The Fed would do this, Bernanke explains, to influence the market for foreign exchange, i.e., to weaken the dollar. He points to the dollar devaluation of 1933-34 as an “effective weapon against deflation”. “The devaluation and the rapid increase in the money supply it permitted ended the U.S. deflation remarkably quickly … The economy grew strongly, and by the way, 1934 was one of the best years of the century for the stock market.” (While this is true, a mere two years later, after the withdrawal of government stimulus, a second severe recession began, one that would last until the U.S. geared up for World War II. And the 1937 slump in stocks was one of the largest on record.)
“A money-financed tax cut is essentially equivalent to Milton Friedman’s famous ‘helicopter drop’ of money”, he said in the speech. (Hence his nickname – Helicopter Ben.) The extension of the Bush tax cuts along with the reduction in the social security payroll tax is a recent example of this policy.
These 7 tools are non-traditional, and Bernanke admits that by using them, the Fed “will be operating in less familiar territory” and will “introduce uncertainty in the size and timing of the economy’s response to policy actions”.
Nevertheless, Bernanke says, “a central bank whose accustomed policy rate has been forced down to zero has most definitely not run out of ammunition … A central bank … retains considerable power to expand aggregate demand and economic activity even when its accustomed policy rate is zero.”
Today, any objective economist will tell you that, despite all of the monetary and fiscal stimulus, aggregate demand and economic activity has been minimally impacted. At the July post-FOMC press briefing, Bernanke admitted that he has no explanation as to why the economy has remained “soft”. Nevertheless, as stated above, in an election cycle, the Fed would be expected to do “something”.
Of the seven available tools, #1 appears to have been taken off the table, and #3 is presently employed. Tools #5 and #7 have been used, and may be employed again. #5 was heavily used in the financial crisis (GM, Chrysler, AIG), and #7 requires the cooperation of Congress (tax cuts).
The Fed said that it won’t reduce the size of its balance sheet in the near future, holding it steady like a rock, but will invest or roll any maturities or payoffs back into the market. Hence, the Fed has already embarked upon a policy of what we will call Rock ‘N Roll.

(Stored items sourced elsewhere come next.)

/-- AT_END: with DB_PEND set, the channel clears it and re-reads the link at once (R383). -/
def chAtEnd (c : Nat) (s : State) : State :=
  let s := setDma c { moved := (dmaCh s c).moved } s
  if chDb s c then setDma c { moved := (dmaCh s c).moved, phase := .reread } (setChState c 1 (setChDb c false s))
  else setChState c 5 s

/-- The channel follows the link it fetched (R381). -/
def followLink (c : Nat) (d : List Byte) (s : State) : State :=
  if dLast d then chAtEnd c s
  else setDma c { moved := (dmaCh s c).moved } (setChState c 1 (setChCur c (dLink d) s))

/-- May a descriptor lie at an address (R375)? -/
def descAt (s : State) (a : Nat) : Bool :=
  decide (a % 64 = 0) && (match regionOf a with
    | .wm | .am | .dram | .host => true
    | .ldm n => lanternActive s n
    | .ps | .reg | .lim _ | .sems | .bad => false)

/-- STATUS written into a descriptor (R387): whether it was accepted. -/
def putStatus (c a v : Nat) (s : State) : Bool × State :=
  if regionOf a = .host then (true, hostWrite (a + 0x3C) (leBytes 4 v) s)
  else devWrite (dmaAgent s c) (a + 0x3C) (leBytes 4 v) false s

/-- STATUS words of a burst that ends without completion, for its descriptors with STATUS_WB; the address of the first that is
refused. -/
def putStatuses (c v : Nat) : List (Nat × List Byte) → State → Option Nat × State
  | [], s => (none, s)
  | (a, d) :: t, s =>
    if dCtrl d 11 then
      let r := putStatus c a v s
      if r.1 then putStatuses c v t r.2 else (some (a + 0x3C), r.2)
    else putStatuses c v t s

/-- The burst ends without completion: by a generation mismatch (R381) or SKIP (R386). `bits`: its STATUS; `k`: its counter. -/
def endBurst (c bits k : Nat) (irq : Bool) (s : State) : State :=
  let x := dmaCh s c
  let r := putStatuses c bits x.burst s
  match r.1, x.burst.getLast? with
  | none, some (a, d) =>
    let s := bump (rCH_CNT c k) x.burst.length r.2
    let s := forAll x.burst (fun b s => onlyIf (irq && dCtrl b.2 9) (chIrq c) s) s
    followLink c d (setChCur c a (dropReads (chReq c) s))
  | some a, some (_, d) => chHalt c 3 2 a (haltJob d) r.2
  | _, none => r.2

/-- Does the generation of the burst still hold (R381)? -/
def burstGenOk (s : State) (x : Dma) : Bool :=
  match x.burst.head? with
  | some (_, d) => dNoGen d || genOk s (dJob d).slot (dJob d).gen
  | none => true

/-- A burst whose generation no longer holds ends at once (R381): STATUS DONE and DISCARDED. -/
def discardBurst (c : Nat) (s : State) : State := endBurst c 0x11 3 false s

/-! ### Spans and data -/

/-- The spans that a side touches in order: rows, cut at the wrap of a circular side (R375, R378). -/
def sideSpans (d : List Byte) (dst : Bool) : List (Nat × Nat) :=
  let a := if dst then dDst d else dSrc d
  let st := if dst then leAt 0x0C 4 d else leAt 8 4 d
  let w := if dst then dDstWidth d else dWidth d
  (upto (dHeight d)).flatMap (fun r =>
    if dCtrl d (if dst then 2 else 1) then
      let n := 2 ^ dLog2 d
      let b := a / n * n
      let o := (a - b + r * st) % n
      if o + w ≤ n then [(b + o, w)] else [(b + o, n - o), (b, w - (n - o))]
    else [(a + r * st, w)])

/-- The spans of a burst: merged descriptors join (R388). -/
def burstSpans (x : Dma) (dst : Bool) : List (Nat × Nat) :=
  match x.burst with
  | [(_, d)] => sideSpans d dst
  | (_, d) :: _ => [(if dst then dDst d else dSrc d, (x.burst.map (fun b => dWidth b.2)).sum)]
  | [] => []

/-- Does the poison unit of a byte read as poisoned (R391)? In DRAM the unit is 64 bytes. -/
def bytePoison (s : State) (a : Nat) : Bool :=
  if regionOf a = .dram then (upto 8).any (fun j => rdB s rDDR_CFG 16 && tget false s.poison (a / 64 * 64 + 8 * j))
  else poisonedAt s a

/-- A span is read: bytes with their poison, or the failing address. -/
def readSpan (c a n : Nat) (s : State) : Option (List (Byte × Bool)) × State :=
  let fl := (upto n).map (fun k => bytePoison s (a + k))
  let r := devRead (dmaAgent s c) a n s
  if r.1.err then (none, r.2) else (some (r.1.data.zip fl), r.2)

/-- Spans are read in order; the address of one that fails. -/
def readSpans (c : Nat) : List (Nat × Nat) → State → (List (Byte × Bool)) × Option Nat × State
  | [], s => ([], none, s)
  | (a, n) :: t, s =>
    match readSpan c a n s with
    | (none, s) => ([], some a, s)
    | (some b, s) => let r := readSpans c t s; (b ++ r.1, r.2.1, r.2.2)

/-- Size of the pieces in which a destination keeps poison marks. -/
def markSize (s : State) (a : Nat) : Nat := match poisonUnit s a, regionOf a with | _, .dram => 0 | some (_, n), _ => n | none, _ => 0

/-- A span of a scratchpad is written piece by piece; the address of a piece that is refused. -/
def writePieces (g : Agent) (u : Nat) : Nat → Nat → List (Byte × Bool) → State → Option Nat × State
  | 0, _, _, s => (none, s)
  | k + 1, a, bs, s =>
    if bs.isEmpty then (none, s)
    else
      let n := u - a % u
      let p := bs.take n
      let r := devWrite g a (p.map (·.1)) (p.any (·.2)) s
      if r.1 then writePieces g u k (a + n) (bs.drop n) r.2 else (some a, r.2)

As part of Rock ‘N Roll, we also expect the Fed to change the composition of its balance sheet to attempt to impact yields on private sector bonds (#5).
Over the past 2 years, Fed actions appear to have had little impact on aggregate demand. In 2002, when he outlined these non-traditional tools, Bernanke said he had no idea of the magnitude of their effectiveness.

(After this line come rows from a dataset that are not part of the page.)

-- ==== Sys2Proof/Machine/RegAccess.lean ====
section
/-! DEFINITION. Register writes of any interface, sent to the effect that the chapter of each register gives; shadow control
(R69 to R71), the peek (R73), the PCIe doorbells (R430, R431), and accesses by bytes (R63). -/

namespace Sys2Proof.Machine

open Sys2Proof

/-! ### Shadow control (R70, R71) -/

/-- The group's owner is stopped: a context that is not enabled, a port that is IDLE; statistics go with their context. -/
def ownerStopped (s : State) : ShadowGroup → Bool
  | .ctx c => !ctxOn s c && decide (ctxState s c ≠ 2)
  | .vport p => decide (portState s p = 0)
  | .meas c => !ctxOn s c && decide (ctxState s c ≠ 2)

/-- What follows from a set that has just been put in force outside a frame. -/
def shadowRefresh (g : ShadowGroup) (s : State) : State :=
  match g with
  | .ctx c => secRefreshAll (measRefresh (ctxRefresh c s))
  | .vport p => secRefreshAll (measRefresh (portRefresh p s))
  | .meas _ => measRefresh s

/-- The effect of a write of SHADOW_CTRL: BLOCKED clears, COMMIT arms the set or applies it at once, CANCEL withdraws it unless
it loses to the boundary. A write of both bits leaves no COMMIT pending. -/
def shadowCtrlEffect (i : Iface) (g : ShadowGroup) (v : Word) (boundary : Bool) (s : State) : State × Bool :=
  let r := plainEffect i (groupCtrl g) (v &&& w32 4) .none s
  let s := r.1
  if bit v 1 then
    (if boundary then shadowRefresh g (shadowBoundary g s) else wrB (groupCtrl g) 0 false s, r.2)
  else if bit v 0 then
    (if ownerStopped s g then shadowRefresh g (shadowApply g s) else wrB (groupCtrl g) 0 true s, r.2)
  else (s, r.2)

/-! ### The peek (R73) -/

/-- The effect of a write of DBG_PEEK_ADDR: ignored while a peek is in progress. -/
def peekEffect (v : Word) (s : State) : State × Bool :=
  if rdB s rDBG_PEEK_STATUS 0 then (s, true)
  else (wrn rDBG_PEEK_STATUS 1 (wr rDBG_PEEK_ADDR (v &&& w32 0x0FFFFFFF) s), true)

/-! ### PCIe doorbells and messages (R430, R431) -/

/-- The effect of a write of PCIE_HDB: bits that are set pend, each write rings and asserts source 17. -/
def hdbEffect (v : Word) (s : State) : State × Bool :=
  if v = 0 then (s, true)
  else
    let s := bumpW (rPCIE_CNT 6) 1 (wr rPCIE_HDB_PEND (rd s rPCIE_HDB_PEND ||| v) s)
    (onlyIf (rdB s rPCIE_HDB_CFG 5) (assertSrc (rdF s rPCIE_HDB_CFG 4 0) 17) s, true)

/-- The effect of a write of PCIE_MSIX_RAISE: each bit 1 to 31 asserts its vector. -/
def msixRaiseEffect (v : Word) (s : State) : State × Bool :=
  (forAll (upto 31) (fun k s => if bit v (k + 1) then msixAssert (k + 1) s else s) s, true)

/-! ### One write of 32 bits -/

/-- The effect of a write of KPR_EXPOSE: only a Keeper sets it; a write of any other interface is accepted and changes nothing
(R87; log entry 87). -/
def exposeEffect (i : Iface) (v : Word) (s : State) : State × Bool :=
  match i with
  | .keeper _ => plainEffect i rKPR_EXPOSE v .none s
  | _ => (s, true)

/-- The effect of a write of `v` at the register `r` (instance `ix`), by the chapter that gives the register one of its own,
else by its access types; `lo`: the interface's latch for a HI half. -/
def ownEffect (i : Iface) (off : Nat) (lo v : Word) (co : Coincident) (r : RegRow) (ix : List Nat) (s : State) : State × Bool :=
    let b := r.base
    let n := ix.headD 0
    if b = rDEV_STATE then readyEffect v s
    else if b = rQUIESCE_CTRL then quiesceCtrlEffect v s
    else if b = rPCIE_BOOT then pcieBootEffect v calmEnv s
    else if b = rDBG_PEEK_ADDR then peekEffect v s
    else if b = rFLT_DOM 0 then fltDomEffect i n v calmEnv s
    else if b = rFLT_OOS_CLEAR_HI then oosClearEffect lo v calmEnv s
    else if b = rFLT_REPAIR_CTRL then repairCtrlEffect v s
    else if b = rPWR_CTRL then pwrCtrlEffect v s
    else if b = rWAKE_CTRL then wakeCtrlEffect v s
    else if b = rKPR_EXPOSE then exposeEffect i v s
    else if b = rENC_POS 0 then encPosEffect i n v co s
    else if b = rCURT_CFG 0 then curtCfgEffect i n v s
    else if b = rFLASH_CMD then flashCmdEffect i v s
    else if b = rFLASH_ADDR ∨ b = rFLASH_BUF 0 then flashGuarded i off v co s
    else if b = rPREC_CTRL then precCtrlEffect i v s
    else if b = rVP_SHADOW_CTRL 0 then shadowCtrlEffect i (.vport (Fin.ofNat 8 n)) v false s
    else if b = rCTX_SHADOW_CTRL 0 then shadowCtrlEffect i (.ctx (Fin.ofNat 16 n)) v false s
    else if b = rMEAS_SHADOW_CTRL 0 then shadowCtrlEffect i (.meas (Fin.ofNat 16 n)) v false s
    else if b = rVP_ADMIT 0 then admitEffect n v s
    else if b = rCTX_M2M_GO 0 then m2mGoEffect n v s
    else if b = rPX_CAL_CTRL 0 then calCtrlEffect n v s
    else if b = rSC_PROG_CTRL 0 then progCtrlEffect i n v .none s
    else if b = rSC_MJ_PUSH_HI 0 then mjPushEffect i n v s
    else if b = rSC_BANK 0 0 then bankWriteEffect n (4 * ix.getLastD 0) v s
    else if b = rLENS_CTRL then lensCtrlEffect i v s
    else if b = rLENS_PUSH_HI then lensPushEffect i v s
    else if b = rSP_FC_PUSH_HI then fcPushEffect i v s
    else if b = rCRW_GRANT 0 then crwGrantEffect n v s
    else if b = rLC_CTRL 0 then lcCtrlEffect n v s
    else if b = rLC_RAISE_HI 0 then lcRaiseEffect n lo v s
    else if b = rCH_HEAD_HI 0 then chHeadEffect i n lo v s
    else if b = rCH_DOORBELL 0 then chDoorbellEffect n v s
    else if b = rCH_CMD 0 then chCmdEffect n v s
    else if b = rPCIE_HDB then hdbEffect v s
    else if b = rPCIE_MSIX_RAISE then msixRaiseEffect v s
    else if b = rMSIX_CTRL 0 then
      let w := plainEffect i off v co s
      (msixRelease w.1, w.2)
    else if b = rPTP_STEP_HI then ptpStepEffect i v s
    else if b = rGRP_CTRL then grpCtrlEffect v s
    else if r.half = 2 then pairEffect i off lo v co s
    else plainEffect i off v co s

/-- The effect of a write of `v` at an assigned offset, with the hardware update of the cycle (R68); ZERO_VALID follows a load of
Z (R168, R172). -/
def writeEffect (i : Iface) (off : Nat) (lo v : Word) (co : Coincident) (s : State) : State × Bool :=
  match regAt off with
  | none => (s, true)
  | some (r, ix) =>
    let e := withUpdate i r off lo v co (fun v s => ownEffect i off lo v co r ix s) s
    (onlyIf (decide (r.base = rMEAS_Z 0 0)) (zStatus (ix.headD 0)) e.1, e.2)

/-- A write of 32 bits by an interface; one that is not aligned is turned away (R63). -/
def busWrite (i : Iface) (off : Nat) (v : Word) (co : Coincident) (s : State) : State :=
  if off % 4 ≠ 0 then answerErr 0 (onlyIf (!quietAt (off / 4 * 4)) (journal i jREFUSED off allOnes v) s)
  else gatedWrite i off v (writeEffect i off (latch s i (off - 4)) v co) s

/-- A read of 32 bits; one that is not aligned has no side effect (R63). -/
def busReadAligned (i : Iface) (off : Nat) (co : Coincident) (s : State) : State :=
  if off % 4 ≠ 0 then answerErr 1 s else busRead i off co s

/-! ### Accesses by bytes (R63) -/

/-- `k` words are read from an offset up, lowest address first; an error of any is an error of the access. -/
def readWords (i : Iface) : Nat → Nat → State → (List Byte × Bool) × State
  | 0, _, s => (([], false), s)
  | k + 1, off, s =>
    let t := busRead i off .none s
    let r := readWords i k (off + 4) t
    ((leBytes 4 (t.resp.data.headD allOnes).toNat ++ r.1.1, t.resp.err || r.1.2), r.2)

/-- `k` words are written. -/
def writeWords (i : Iface) : Nat → Nat → List Byte → State → Bool × State
  | 0, _, _, s => (false, s)
  | k + 1, off, bs, s =>
    let t := busWrite i off (w32 (leAt 0 4 bs)) .none s
    let r := writeWords i k (off + 4) (bs.drop 4) t
    (t.resp.err || r.1, r.2)

/-- A read of `len` bytes: the words that it covers, the lowest address first, and of the last or the only one the bytes
addressed, with the side effect of the whole register. One that is not aligned is answered all ones (R63; log entry 86). -/
def regReadBytes (i : Iface) (off len : Nat) (s : State) : (List Byte × Bool) × State :=
  if len ≤ 1 ∨ (len = 2 ∧ off % 2 = 0) ∨ off % 4 = 0 then
    let r := readWords i ((off % 4 + len + 3) / 4) (off / 4 * 4) s
    ((slice (off % 4) len r.1.1, r.1.2), r.2)
  else ((List.replicate len 0xFF, true), s)

/-- A write of bytes: whole words, or it is discarded with an error, whatever block it names, with one entry for the whole write
(R63, R74; log entry 86). -/
def regWriteBytes (i : Iface) (off : Nat) (bs : List Byte) (s : State) : Bool × State :=
  if off % 4 = 0 ∧ bs.length % 4 = 0 then writeWords i (bs.length / 4) off bs s
  else (true, onlyIf (!quietAt (off / 4 * 4)) (journal i jREFUSED off allOnes (w32 (leAt 0 4 bs))) s)

/-- The journal entries of a write of bytes that is discarded before it reaches a register: one for each word that lies in the
register region (R74). -/
def logDiscarded (i : Iface) (flags : Nat) (off : Nat) (bs : List Byte) (s : State) : State :=
  forAll (upto ((off % 4 + bs.length + 3) / 4)) (fun k s =>
    let o := off / 4 * 4 + 4 * k
    if regionOf o = .reg then logTurned i flags o (w32 (leAt 0 4 (bs.drop (o - off)))) s else s) s

/-! ### Meanings -/

/-- REGISTER_WRITE (R63, R68, R492). -/
def execRegisterWrite (ifc : Iface) (off : BitVec 28) (v : Word) (co : Coincident) (s : State) : Host.Outcome State Fault Refusal :=
  .next (busWrite ifc off.toNat v co (internalErr co s))

/-- READ_CLEAR (R68, R492). -/
def execReadClear (ifc : Iface) (off : BitVec 28) (co : Coincident) (s : State) : Host.Outcome State Fault Refusal :=
  .next (busReadAligned ifc off.toNat co (internalErr co s))

/-- PAIR_LO_READ (R64). -/
def execPairLoRead (ifc : Iface) (off : BitVec 28) (s : State) : Host.Outcome State Fault Refusal :=
  .next (busReadAligned ifc off.toNat .none s)

/-- PAIR_LO_WRITE (R64). -/
def execPairLoWrite (ifc : Iface) (off : BitVec 28) (v : Word) (s : State) : Host.Outcome State Fault Refusal :=
  .next (busWrite ifc off.toNat v .none s)

/-- PAIR_HI_WRITE (R64). -/
def execPairHiWrite (ifc : Iface) (off : BitVec 28) (v : Word) (s : State) : Host.Outcome State Fault Refusal :=
  .next (busWrite ifc off.toNat v .none s)

/-- SHADOW_COMMIT (R71). -/
def execShadowCommit (ifc : Iface) (g : ShadowGroup) (s : State) : Host.Outcome State Fault Refusal :=
  .next (gatedWrite ifc (groupCtrl g) (w32 1) (shadowCtrlEffect ifc g (w32 1) false) s)

/-- SHADOW_CANCEL (R71); `boundary`: the group's boundary falls in the same cycle. -/
def execShadowCancel (ifc : Iface) (g : ShadowGroup) (boundary : Bool) (s : State) : Host.Outcome State Fault Refusal :=
  .next (gatedWrite ifc (groupCtrl g) (w32 2) (shadowCtrlEffect ifc g (w32 2) boundary) s)

/-- DEBUG_PEEK (R73). -/
def execDebugPeek (ifc : Iface) (off : BitVec 28) (s : State) : Host.Outcome State Fault Refusal :=
  .next (gatedWrite ifc rDBG_PEEK_ADDR (w32 off.toNat) (peekEffect (w32 off.toNat)) s)

/-- PEEK_COMPLETE (R73): the value without side effects, or all ones and ERR. -/
def execPeekComplete (s : State) : Host.Outcome State Fault Refusal :=
  if !rdB s rDBG_PEEK_STATUS 0 then .next s
  else
    let off := rdn s rDBG_PEEK_ADDR / 4 * 4
    .next (match gate .jtag false off s with
      | .open => wr rDBG_PEEK_DATA (view s off) (wrn rDBG_PEEK_STATUS 0 s)
      | .decode => wr rDBG_PEEK_DATA allOnes (wrn rDBG_PEEK_STATUS 2 s)
      | .refused => wr rDBG_PEEK_DATA allOnes (wrn rDBG_PEEK_STATUS 2 s))

/-- BAR2_BASE_WRITE (R427): BAR2 accesses after it use the new base. -/
def execBar2BaseWrite (ifc : Iface) (v : Word) (s : State) : Host.Outcome State Fault Refusal :=
  .next (gatedWrite ifc rPCIE_BAR2_BASE v (plainEffect ifc rPCIE_BAR2_BASE v .none) s)

/-- HOST_DOORBELL (R430). -/
def execHostDoorbell (ifc : Iface) (v : Word) (s : State) : Host.Outcome State Fault Refusal :=
  .next (gatedWrite ifc rPCIE_HDB v (hdbEffect v) s)

/-- MSIX_RAISE (R431). -/
def execMsixRaise (ifc : Iface) (v : Word) (s : State) : Host.Outcome State Fault Refusal :=
  .next (gatedWrite ifc rPCIE_MSIX_RAISE v (msixRaiseEffect v) s)

end Sys2Proof.Machine
end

Bernanke is now fully into speculation mode when it comes to trying to 'fix' the economy.
This isn't a man implementing sound economic principles... rather what we now have is a sorcerer's apprentice practicing his craft.
He is experimenting... with no idea of what will - or won't - work.
Last month John Embry, Chief Investment Strategist at Sprott Asset Management, made an astute observation:
What’s been fascinating, and what was unappreciated by me in the early stages, was the enormous number of derivatives that have been created in the financial system. Because of the derivatives they’ve been able to keep this thing going for infinitely longer than any rational mind would have thought possible. You’ve been able to create leverage to the extent that you’ve never seen before and this is why I think the bubbles were able to get stretched out and last as long as they did. Because the balloon was blown up so much, I just think the aftermath in its finale is going to be extraordinarily unpleasant.”
Warren Buffet called derivatives "financial weapons of mass destruction" and as the economy continues to unwind, we are seeing just how accurate this description is.
The Federal Reserve has no real game plan for how to deal with it all.
Which is why so many believe the flight to Gold and Silver will only intensify from this point onward.